**BRIEF:**
Return, exactly and in full, the lines of the records below starting at the one with "let s1 := portGo k .ident s" and ending at the one with "def linkCredits (p", and no other lines.

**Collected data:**
········

/-- LINK_ID payload of port k (R223). -/
def linkIdBytes (s : State) (k : Nat) : Bytes :=
  leBytes 1 0 ++ leBytes 1 k ++ leBytes 2 (nodeId s) ++ leBytes 1 1 ++ leBytes 1 (if k < 8 then 2 else 8) ++ zeros 2
    ++ offeredCredits k ++ partNumber ++ (if k < 8 then [] else leBytes 4 (rdN s R.TORUS_DIM))

/-- LINK_ID of the Suorta link: initial credits by channel (R254). -/
def suLinkIdBytes (s : State) : Bytes :=
  leBytes 1 0 ++ leBytes 1 12 ++ leBytes 2 (nodeId s) ++ leBytes 1 1 ++ leBytes 1 5 ++ zeros 2
    ++ ([2048, 128, 8192, 0, 2048, 0, 0, 0] : List Nat).flatMap (leBytes 2) ++ partNumber

/-- The link table in parts: COUNT, then entries as in LINK_NOTICE, at most 44 in one flit. -/
def linkMapFlits (fuel : Nat) (ls : List Nat) (s : State) : List Flit :=
  match fuel with
  | 0 => []
  | n + 1 =>
    if ls.isEmpty then []
    else ctrlFlit 0x05 (leBytes 1 (ls.take 44).length ++ (ls.take 44).flatMap (fun l => linkNoticeBytes l (linkOf s l)))
      :: linkMapFlits n (ls.drop 44) s

/-- The certificates of the identity and attestation keys that this part sends (R448, R449). -/
def certBytes (kind epoch : Nat) (issuerKey subject : Bytes) (sig : Bytes → Bytes) : Bytes :=
  let body := leBytes 4 0x54434B54 ++ [1] ++ leBytes 1 kind ++ zeros 2 ++ leBytes 4 epoch ++ leBytes 4 0xC1A508B1
    ++ fix 16 Config.serialNumber ++ (sha512 issuerKey).take 8 ++ fix 32 subject
  body ++ fix 64 (sig body)

/-- FEC and flit alignment complete: IDENT, in which LINK_ID goes out, on a seam with the link table and the key
certificates; near-end loopback needs no partner and is in TEST (R218, R244). -/
def fxFlitAligned (certs : Bytes × Bytes) (k : Nat) (s : State) : State :=
  if linkMode k s = 1 then linkGo k .test s
  else if k = 12 then
    sendFrame { ch := 5, op := 0x63, len := (suLinkIdBytes s).length, data := suLinkIdBytes s } (suGo .ident s)
  else
    let s1 := portGo k .ident s
    let s2 := sendCtrl k 0x03 (linkIdBytes s1 k) s1
    if k < 8 then s2
    else
      let known := s2.torus.links.map (fun e => e.1)
      let s3 := sendFlits k (linkMapFlits (known.length + 1) known s2) s2
      sendCtrl k 0x08 (leBytes 1 1 ++ zeros 7 ++ certs.2) (sendCtrl k 0x08 (leBytes 1 0 ++ zeros 7 ++ certs.1) s3)

/-! Identity -/

/-- Credits that a LINK_ID grants, by virtual channel or Suorta channel. -/
def linkCredits (p : Bytes) : SMap Nat :=
  (List.range 8).foldl (fun m v => SMap.set 0 m v (leAt p (8 + 2 * v) 2)) []

/-- Whether the partner's LINK_ID passes: R219 on a seam, R220 on an A port, R251 on the Suorta link, and in mirror
mode that each end sees the other (R245). -/
def identMatches (k : Nat) (p : Bytes) (s : State) : Bool :=
  let kind := leAt p 0 1
  let prt := leAt p 1 1
  let node := leAt p 2 2
  let ver := leAt p 4 1
  if k = 12 then kind == 2 && ver == 1
  else if linkMode k s = 3 then
    kind == 0 && node == nodeId s && prt == rdFld s (R.MIRROR_PORT k) 3 0
      && prt < 12 && rdFld s (R.MIRROR_PORT prt) 3 0 == k
  else if k < 8 then kind == 1 && ver == 1
  else kind == 0 && node == seamNeighbour s (k - 8) && prt == seamPartner (k - 8)
    && leAt p 40 4 == rdN s R.TORUS_DIM

/-- The port is UP: its queue goes out, and a seam starts its 100 ms (R237). -/
def fxPortUp (k : Nat) (s : State) : State :=
  if k = 12 then sendPending [1, 2, 3, 4, 5, 6, 7, 8] { s with su := suPump { s.su with st := .up } }
  else setPort k (fun p => portPump { p with st := .up, upSince := some (now s), naks := [] }) s

/-- What a passed check leads to: UP, or TEST in the far-end loopback and mirror modes (R244, R245). A seam waits for
its partner's certificates (R449). -/
def identGo (k : Nat) (s : State) : State :=
  if linkMode k s = 2 && k < 12 then portGo k .test (sendCtrl k 0x06 [] s)
  else if linkMode k s = 3 then portGo k .test s
  else if 8 ≤ k && k < 12 && !(port s k).certOk then s
  else fxPortUp k s

/-- MISMATCH, with one event (R219). -/
def identMismatch (k : Nat) (s : State) : State :=
  if k = 12 then s
  else if rdBit s (R.PORT_ERR k) 3 then s
  else raise 7 1 k (regData (rd s (R.PARTNER k))) (setBits (R.PORT_ERR k) 8 s)

/-- The partner's LINK_ID (R219, R220, R251). -/
def fxLinkId (k : Nat) (p : Bytes) (s : State) : State :=
  let s1 := if k = 12 then { s with su.credit := linkCredits p }
    else wr (R.PARTNER k) (BitVec.ofNat 32 (leAt p 2 2 % 2048 + leAt p 1 1 * 65536 + leAt p 0 1 * 16777216))
      (setPort k (fun q => { q with credit := linkCredits p, linkId := p }) s)
  if identMatches k p s then
    identGo k (if k = 12 then s1 else setPort k (fun q => { q with identOk := true }) s1)
  else identMismatch k s1

def execLinkId (k : Fin 13) (p : Bytes) (s : State) : Host.Outcome State Fault Refusal :=
  done (if linkSt k s = .ident then fxLinkId k p s else s)

/-- Every 1 s a seam held in IDENT checks again: it sends its LINK_ID, and passes where the partner's LINK_ID now agrees with the
registers of R214 and with the torus size (R219). -/
def fxIdentRecheck (j : Nat) (s : State) : State :=
  let k := 8 + j
  let s1 := sendCtrl k 0x03 (linkIdBytes s k) s
  if (port s k).identOk then identGo k s1
  else if !(port s k).linkId.isEmpty && identMatches k (port s k).linkId s then
    identGo k (setPort k (fun q => { q with identOk := true }) s1)
  else s1

def execIdentRecheck (j : Fin 4) (s : State) : Host.Outcome State Fault Refusal :=
  done (if (port s (8 + j)).st = .ident && rdBit s (R.PORT_ERR (8 + j)) 3 then fxIdentRecheck j s else s)

/-! Training failures -/

/-- A training attempt has not reached IDENT in 60 ms: counted, TRAIN_FAIL, DOWN (R218). -/
def fxTrainingTimeout (k : Nat) (s : State) : State :=
  linkDown k (setBits (errReg k) 1 (bump (if k = 12 then R.SU_CNT_RETRAIN else R.GH_CNT_RETRAIN k) s))

def execTrainingTimeout (k : Fin 13) (s : State) : Host.Outcome State Fault Refusal :=
  done (if linkSt k s = .training || linkSt k s = .locked then fxTrainingTimeout k s else s)

/-- Every 1 s a DOWN port retries training, an A port only while its accelerator is powered (R218). -/
def execDownRetry (k : Fin 13) (s : State) : Host.Outcome State Fault Refusal :=
  done (if linkSt k s = .down && linkPowered k s then linkGo k .training s else s)

/-- FEC alignment is lost, or no good flit passed for 1 µs: RETRAIN (R226). -/
def fxPortFailure (k : Nat) (align : Bool) (s : State) : State :=
  fxRetrain k (if align then setBits (errReg k) 2 s else s)

def execPortFailure (k : Fin 13) (align : Bool) (s : State) : Host.Outcome State Fault Refusal :=
  done (if linkSt k s = .up then fxPortFailure k align s else s)

/-- A fast retrain ends: on success the sequence state stands and everything unacknowledged goes out again in order;
otherwise DOWN (R225). -/
def fxRetrainComplete (k : Nat) (ok : Bool) (s : State) : State :=
  if !ok then linkDown k s
  else if k = 12 then
    { s with su := suPump { s.su with st := .up, retry := s.su.retry.map (fun x => { x with replays := 0 }) } }
  else setPort k (fun p => portPump { p with st := .up, upSince := some (now s), naks := []
                                             retry := p.retry.map (fun x => { x with replays := 0 }) }) s

def execRetrainComplete (k : Fin 13) (ok : Bool) (s : State) : Host.Outcome State Fault Refusal :=
  done (if linkSt k s = .retrain then fxRetrainComplete k ok s else s)

/-! Flits -/

/-- An acknowledgement covers every sent entry up to its SEQ (R224). -/
def ackSent {α : Type} (seq : Nat) (q : List (Sent α)) : List (Sent α) :=
  if q.any (fun x => x.seq == seq) then (q.dropWhile (fun x => x.seq != seq)).drop 1 else q

/-- The link fields of a flit: ACK and credit return (R221). -/
def takeLinkFields (h : Bytes) (p : Port) : Port :=
  let ack := leAt h 4 2
  let cr := leAt h 6 1
  let p1 := if ack.testBit 15 then { p with retry := ackSent (ack % 4096) p.retry } else p
  portPump (if cr.testBit 7 then
    { p1 with credit := SMap.upd 0 p1.credit (cr % 8) (fun c => min 511 (c + leAt h 7 1)) } else p1)

/-- The own fields of a flit from its header bytes and payload (R221). -/
def parseFlit (h data : Bytes) : Flit :=
  { ftype := leAt h 0 1, vc := leAt h 1 1 % 8, turned := (leAt h 1 1).testBit 7, cls := leAt h 8 1, typ := leAt h 9 1
    first := (leAt h 10 1).testBit 0, last := (leAt h 10 1).testBit 1, poison := leAt h 11 1 % 128
    dst := leAt h 12 2 % 2048, loc := (leAt h 12 2).testBit 15, src := leAt h 14 2 % 2048, tag := leAt h 16 2 % 4096
    len := leAt h 18 2, hops := leAt h 20 1, endpoint := leAt h 21 1, hdr := fix 8 (slice h 24 8), data := fix 224 data }
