/-- The guard level of an accelerator is exceeded. -/
def guardOver (s : State) (a w : Nat) : Bool := rdBit s R.BG_CTRL 31 && rdN s (R.GUARD a) * (100 + guardPct s) < 100 * w

/-- A comparison: a trip opens an episode, in which further ones count nothing; a mean at or below THR_W starts the
clearance. -/
def fxGuardCompare (a w : Nat) (s : State) : State :=
  let b := accB s a
  if b.guard then
    (if w ≤ rdFld s (R.GRANT a) 31 16 then setAcc a (fun x => { x with guardFell := true }) s else s)
  else if guardOver s a w then
    raise 4 2 a (regData (rd s (R.GUARD a)))
      (bump (R.CNT_GUARD a) (setAcc a (fun x => { x with guard := true, guardFell := false }) s))
  else s

def execGuardCompare (acc : Fin 8) (meanW : Nat) (s : State) : Host.Outcome State Fault Refusal :=
  done (fxGuardCompare acc meanW s)

/-- 1.1 ms after a decreased GRANT, GUARD takes it. -/
def fxGuardLevel (a : Nat) (s : State) : State :=
  match (accB s a).guardNext with
  | [] => s
  | g :: t => wr (R.GUARD a) (BitVec.ofNat 32 g) (setAcc a (fun b => { b with guardNext := t }) s)

def execGuardLevelUpdate (acc : Fin 8) (s : State) : Host.Outcome State Fault Refusal := done (fxGuardLevel acc s)

/-- The clearance time of a cause has passed. -/
def fxCauseClear (a : Nat) (guard : Bool) (s : State) : State :=
  if guard then
    (if (accB s a).guardFell then setAcc a (fun b => { b with guard := false, guardFell := false }) s else s)
  else if s.chip.rackThrottle then s
  else clearRack (setAcc a (fun b => { b with rackMs := b.rack }) s) a

def execAccThrCauseClear (acc : Fin 8) (guard : Bool) (s : State) : Host.Outcome State Fault Refusal :=
  done (fxCauseClear acc guard s)

/-! TRAY_SUMMARY (R355, R356) -/

/-- FLAGS as in a GRANT, of the tray. -/
def trayFlags (s : State) : Nat := b2n s.chip.rackThrottle + 4 * b2n s.budget.underFloor + 8 * b2n (!coreUp 1 s)

def summaryPayload (s : State) : Bytes :=
  leBytes 2 (nodeId s) ++ leBytes 1 s.chip.tray.code ++ leBytes 1 (trayFlags s) ++ leBytes 4 ((capEff s).getD 0)
    ++ leBytes 4 (if (roleRails s 3).isEmpty then 0 else s.budget.inputW.floor.toNat)
    ++ leBytes 4 ((List.range 9).foldl (fun n i => n + rdFld s (R.GRANT i) 15 0) 0)
    ++ leBytes 8 (taiNow s) ++ zeros 8

def fxTraySummary (s : State) : State :=
  sendNodeOrCount true { cls := 2, typ := 4, dst := rdFld s R.BG_SUMMARY 10 0, endpoint := 9, len := 32,
                         payload := summaryPayload s } s

def execTraySummary (s : State) : Host.Outcome State Fault Refusal :=
  done (if rdBit s R.BG_SUMMARY 31 then fxTraySummary s else s)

········

**SOLUTION FOR THIS TASK:**
    let s1 := portGo k .ident s
    let s2 := sendCtrl k 0x03 (linkIdBytes s1 k) s1
    if k < 8 then s2
    else
      let known := s2.torus.links.map (fun e => e.1)
      let s3 := sendFlits k (linkMapFlits (known.length + 1) known s2) s2
      sendCtrl k 0x08 (leBytes 1 1 ++ zeros 7 ++ certs.2) (sendCtrl k 0x08 (leBytes 1 0 ++ zeros 7 ++ certs.1) s3)

/-! Identity -/

/-- Credits that a LINK_ID grants, by virtual channel or Suorta channel. -/
def linkCredits (p : Bytes) : SMap Nat :=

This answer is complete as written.